The exhibition, "Roots to Reckoning" together with a book of the same name, held at the Museum of London last year and shared with two other Jamaican-British photographers Armet Francis and Neil Kenlock, attracted over 150,000 visitors and revived his career. One visitor, Greek film student Nike Hatzidimou, was so impressed, that she decided to make a short film 'Rootical' about Phillips and his work, that won an award at last year's Portobello Film Festival, part of Notting Hill.

"Roots to Reckoning", may reach Jamaica as early as May, 2007, as sponsorship permitting. The Institute of Jamaica is currently negotiating to bring the exhibition here which, said Museum Director Wayne Modest, will coincide with the Institute's efforts to commemorate the bicentenary of the end of the slave trade, by depicting the influence of the Diaspora abroad.

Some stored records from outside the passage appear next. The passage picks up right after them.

/-- SLD of 16 bytes at the end of the page, one word beyond it, and SATOM CAS of 64 bits in s60 to s63. -/
theorem witness_UniformMemory :
    let s := withRec ((0xF000000000004000_0200000000010000 : BitVec 128))
    let s' := withRec ((0xF000000000004000_020000000001C000 : BitVec 128))
    (60 : Nat) + umemBytes .w128 / 4 ≤ 64 ∧ recOk (s'.ctx s'.cg.ctx) (s'.cg.brec 2) [0, 4, 5, 6] recPr = true
    ∧ vaWrap (recBase (s'.cg.brec 2) + 4 * 4092) % min 16 8 = 0
    ∧ (∀ e ∈ pieces (vaWrap (recBase (s'.cg.brec 2) + 4 * 4092)) 16,
        mapsB s' s'.cg.core s'.cg.ctx (!s'.cg.sup) false .read e.2 (0x1FFF0 + 8 * e.1) = true)
    ∧ 4 * 4092 + 16 ≤ recExtent (s'.cg.brec 2) * recEz (s'.cg.brec 2)
    ∧ (60 : Nat) + atomBytes .w64 / 2 ≤ 64 ∧ (s'.ctx s'.cg.ctx).sealed 0x1FFF0 16 = false
    ∧ recOk (s.ctx s.cg.ctx) (s.cg.brec 2) [0, 6] recPa = true := by decide +kernel
theorem test_sld_issue : goesTo (execSld 4 2 .w128 4092 (withRec (0xF000000000004000_020000000001C000 : BitVec 128))) (fun t =>
    decide (t.cg.ops.map (fun o => (o.oob, o.size, o.pas)) = [(0#32, 16, [(0, 0x1FFF0), (1, 0x1FFF8)])])) = true := by decide +kernel

/-- A team with 256 bytes of scratchpad, line 1 of it absent; lane 0 at offset 124 and lane 1 at 252 or 256. -/
def spad (c : Tab Nat) (o1 : Word) : State := { on with teams := [(0, { groups := [0], spadLen := 256, cleared := c })] }.updCur
  (fun g => (g.setV 2 0 124).setV 2 1 o1)
theorem witness_Scratchpad : (spad [] 256).memView [0, 1] 0 ≠ none ∧ dstOk (spad [] 256).cg.n 4 1 = true
    ∧ (spad [] 256).PipeFree ((spad [] 256).cw.flagOf true)
    ∧ (∀ l, inMask (spad [] 256).cw.en l = true → ((spad [] 256).cg.src 2 l).toNat % min 4 8 = 0)
    ∧ ((spad [] 256).team 0).present 252 4 = true ∧ ((spad [(1, 1)] 252).team 0).present 252 4 = false := by
  refine ⟨by decide +kernel, by decide +kernel, by unfold State.PipeFree; decide +kernel, forLanes (by decide +kernel),
    by decide +kernel, by decide +kernel⟩
/-- R184, R303: an absent line parks the wave; an offset at the end of the allocation is out of bounds. -/
theorem test_vldsp : goesTo (execVldsp 4 2 false .w32 (spad [(1, 1)] 252)) (fun t => decide (t.cw.phase = .parked .presence)) = true
    ∧ goesTo (execVldsp 4 2 false .w32 (spad [] 256)) (fun t => decide (t.cg.ops.map (fun o => (o.oob, tget? o.pas 0)) =
        [(2#32, some (spadKey 0 124))])) = true := by decide +kernel
theorem test_presenceResume : goesTo (execScratchpadPresenceResume 0 0 (on.updWave (fun w => { w with phase := .parked .presence })))
    (fun t => decide (t.cw.phase = .body)) = true := by decide +kernel

/-- A load of bytes in flight, alone: lane 0 at 0x10003, whose line the L1 holds, lane 1 out of bounds. -/
def aLoad : POp := { id := 3, instr := .vld 191 2 2 false .s8, flag := some 1, act := 3, oob := 2, size := 1, unit := 1, pas := [(0, 0x10003)], vas := [(0, 0x10003)] }
def loading (o : POp) : State := (mapped.updCur (fun g => { g with ops := [o], flags := vecSet g.flags 1 1 })).updCore 0
  (fun c => { c with l1 := [(512, [0, 1, 2, 0x80])] })
/-- State.Settles from an evaluation. -/
theorem settles_of {s : State} {gid : Nat} {o : POp} (hp : o.pas.Pairwise (fun a b => a.1 < b.1))
    (h : ∀ e ∈ o.pas, mapsB s (s.group gid).core (s.group gid).ctx (!(s.group gid).sup) false
      (if instrWrites o.instr then .write else .read) (vaWrap (tget o.vas (e.1 / 64 * 64) 0 + 8 * (e.1 % 64))) e.2 = true) :
    s.Settles gid o := ⟨hp, fun e he _ => maps_of (h e he)⟩
theorem witness_Settles : (loading aLoad).Settles 0 aLoad := settles_of (by decide +kernel) (by decide +kernel)
theorem witness_LoadsComplete : (loading aLoad).MayPerform 0 aLoad ∧ ((loading aLoad).group 0).ops = [aLoad] ∧ aLoad.order = 0
    ∧ aLoad.unit = min (memBytes .s8) 8 ∧ 191 + regsOf (memBytes .s8) ≤ 192
    ∧ ∀ l, inMask aLoad.act l = true → inMask (aLoad.oob ||| aLoad.absent) l = false →
        ∃ key, aLoad.keysOf l = [key] ∧ memBytes .s8 ≤ 8 ∧ key < 2 ^ 63
          ∧ (loading aLoad).Cached ((loading aLoad).group 0).core .l1 key (memBytes .s8) 0x80
          ∧ (loading aLoad).poisoned key (memBytes .s8) = false := by
  refine ⟨by unfold State.MayPerform; decide +kernel, by decide +kernel, rfl, by decide +kernel, by decide +kernel, forLanes ?_⟩
  intro l hl ha ho
  have : l = 0 := by
    have h : ∀ l < 32, inMask aLoad.act l = true → inMask (aLoad.oob ||| aLoad.absent) l = false → l = 0 := by decide +kernel
    exact h l hl ha ho
  subst this
  exact ⟨0x10003, by decide +kernel, by decide +kernel, by norm_num, ⟨by decide +kernel, reachable_low (by decide), by decide +kernel⟩,
    by decide +kernel⟩
/-- R181: the byte 0x80 is sign-extended, the lane out of bounds gets 0, the flag falls. -/
theorem test_vld_complete : goesTo (execMemoryAccessComplete 0 3 (loading aLoad)) (fun t =>
    decide (t.cg.vreg 191 0 = 0xFFFFFF80 ∧ t.cg.vreg 191 1 = 0 ∧ t.cg.flag (some 1) = 0 ∧ t.cg.status = 1)) = true := by decide +kernel
/-- A load from the scratchpad. -/
theorem witness_SpadLoadKey : 2 ^ 64 ≤ spadKey 0 0 ∧ leNat (bytesAt ({ spad := [(4, 7)] } : Team).spad (spadKey 0 4 % 2 ^ 48) 4) = 7 := by
  decide +kernel
/-- A store of two lanes that meet at a word: the higher lane's bytes remain (R183). -/
def aStore : POp := { id := 3, instr := .vst 4 2 2 false .w32, flag := some 1, act := 3, size := 4, unit := 4
                      pas := [(0, 0x10000), (64, 0x10000)], vas := [(0, 0x10000), (64, 0x10000)], vals := [(0, 5), (64, 6)] }
theorem witness_Settles_store : (loading aStore).Settles 0 aStore ∧ ((loading aStore).drainGroup 0).stop = none :=
  ⟨settles_of (by decide +kernel) (by decide +kernel), by decide +kernel⟩
theorem witness_StoresComplete : (loading aStore).MayPerform 0 aStore ∧ ((loading aStore).group 0).ops = [aStore]
    ∧ (∀ e ∈ aStore.pas, inMask aStore.act (e.1 / 64) = true ∧ e.1 < 2048) ∧ aStore.pas.Pairwise (fun a b => a.1 < b.1)
    ∧ ∀ e ∈ aStore.pas, e.1 % 64 < 2 ∧ e.2 < 2 ^ 63 ∧ (loading aStore).Reachable e.2 aStore.unit ∧ (loading aStore).unreachable e.2 = false := by
  refine ⟨by unfold State.MayPerform; decide +kernel, by decide +kernel, by decide +kernel, by decide +kernel, ?_⟩
  intro e he
  have he' : e ∈ [(0, 0x10000), (64, 0x10000)] := he
  fin_cases he' <;> exact ⟨by decide, by decide, reachable_low (by decide), by decide +kernel⟩
theorem test_vst_complete : goesTo (execMemoryAccessComplete 0 3 (loading aStore)) (fun t =>
    decide (t.homeNat 0x10000 8 = 6 ∧ t.cg.flag (some 1) = 0 ∧ t.cg.ops = [])) = true := by decide +kernel
/-- The same store behind an earlier one to the next word, in a group alone on its core. -/
def firstStore : POp := { id := 2, instr := .vst 4 2 2 false .w32, flag := some 1, act := 1, size := 4, unit := 4
                          pas := [(0, 0x10004)], vas := [(0, 0x10004)], vals := [(0, 7)] }
def twoStores : State := (loading aStore).updCur (fun g => { g with ops := [firstStore, aStore], flags := vecSet g.flags 1 2 })
theorem witness_StoreAhead : (twoStores.group 0).ops = [firstStore, aStore] ∧ twoStores.aloneOnCore 0 = true ∧ twoStores.stop = none
    ∧ shareByte firstStore aStore = false ∧ (twoStores.drainGroup 0).stop = none
    ∧ (∀ x ∈ [firstStore, aStore], ∀ e ∈ x.pas, inMask x.act (e.1 / 64) = true ∧ e.1 < 2048)
    ∧ (∀ x ∈ [firstStore, aStore], ∀ e ∈ x.pas, e.1 % 64 < 2 ∧ e.2 < 2 ^ 49 ∧ twoStores.unreachable e.2 = false
        ∧ e.2 % 2 ^ 48 + x.unit ≤ 45 * 2 ^ 30 ∧ e.2 / 2 ^ 48 < 2) := by
  refine ⟨by decide +kernel, by decide +kernel, by decide +kernel, by decide +kernel, by decide +kernel, by decide +kernel, ?_⟩
  decide +kernel
theorem witness_StoreAhead_settles : twoStores.Settles 0 aStore := settles_of (by decide +kernel) (by decide +kernel)
/-- R290, R339: the later store is at its home, the earlier one is not and stays in flight; its own turn takes it there. -/
theorem test_storeAhead : goesTo (execMemoryAccessComplete 0 3 twoStores) (fun t =>
    decide (t.homeNat 0x10000 8 = 6 ∧ t.cg.ops = [{ firstStore with lag := true }]) && goesTo (execMemoryAccessComplete 0 2 t) (fun u =>
      decide (u.homeNat 0x10000 8 = 7 * 2 ^ 32 + 6 ∧ u.lagging 0 = false))) = true := by decide +kernel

"For us in Jamaica it will be a very powerful show, it will help us understand how families lived, as Stuart Hall said it in the "Belly of the Beast," or the motherland as some put it. Also for returning residents it will be a powerful show that will help them engage with their past," said Modest.

Modest hopes that the photographs can be added to the National Collection as recognition of the history of Jamaicans in the United Kingdom.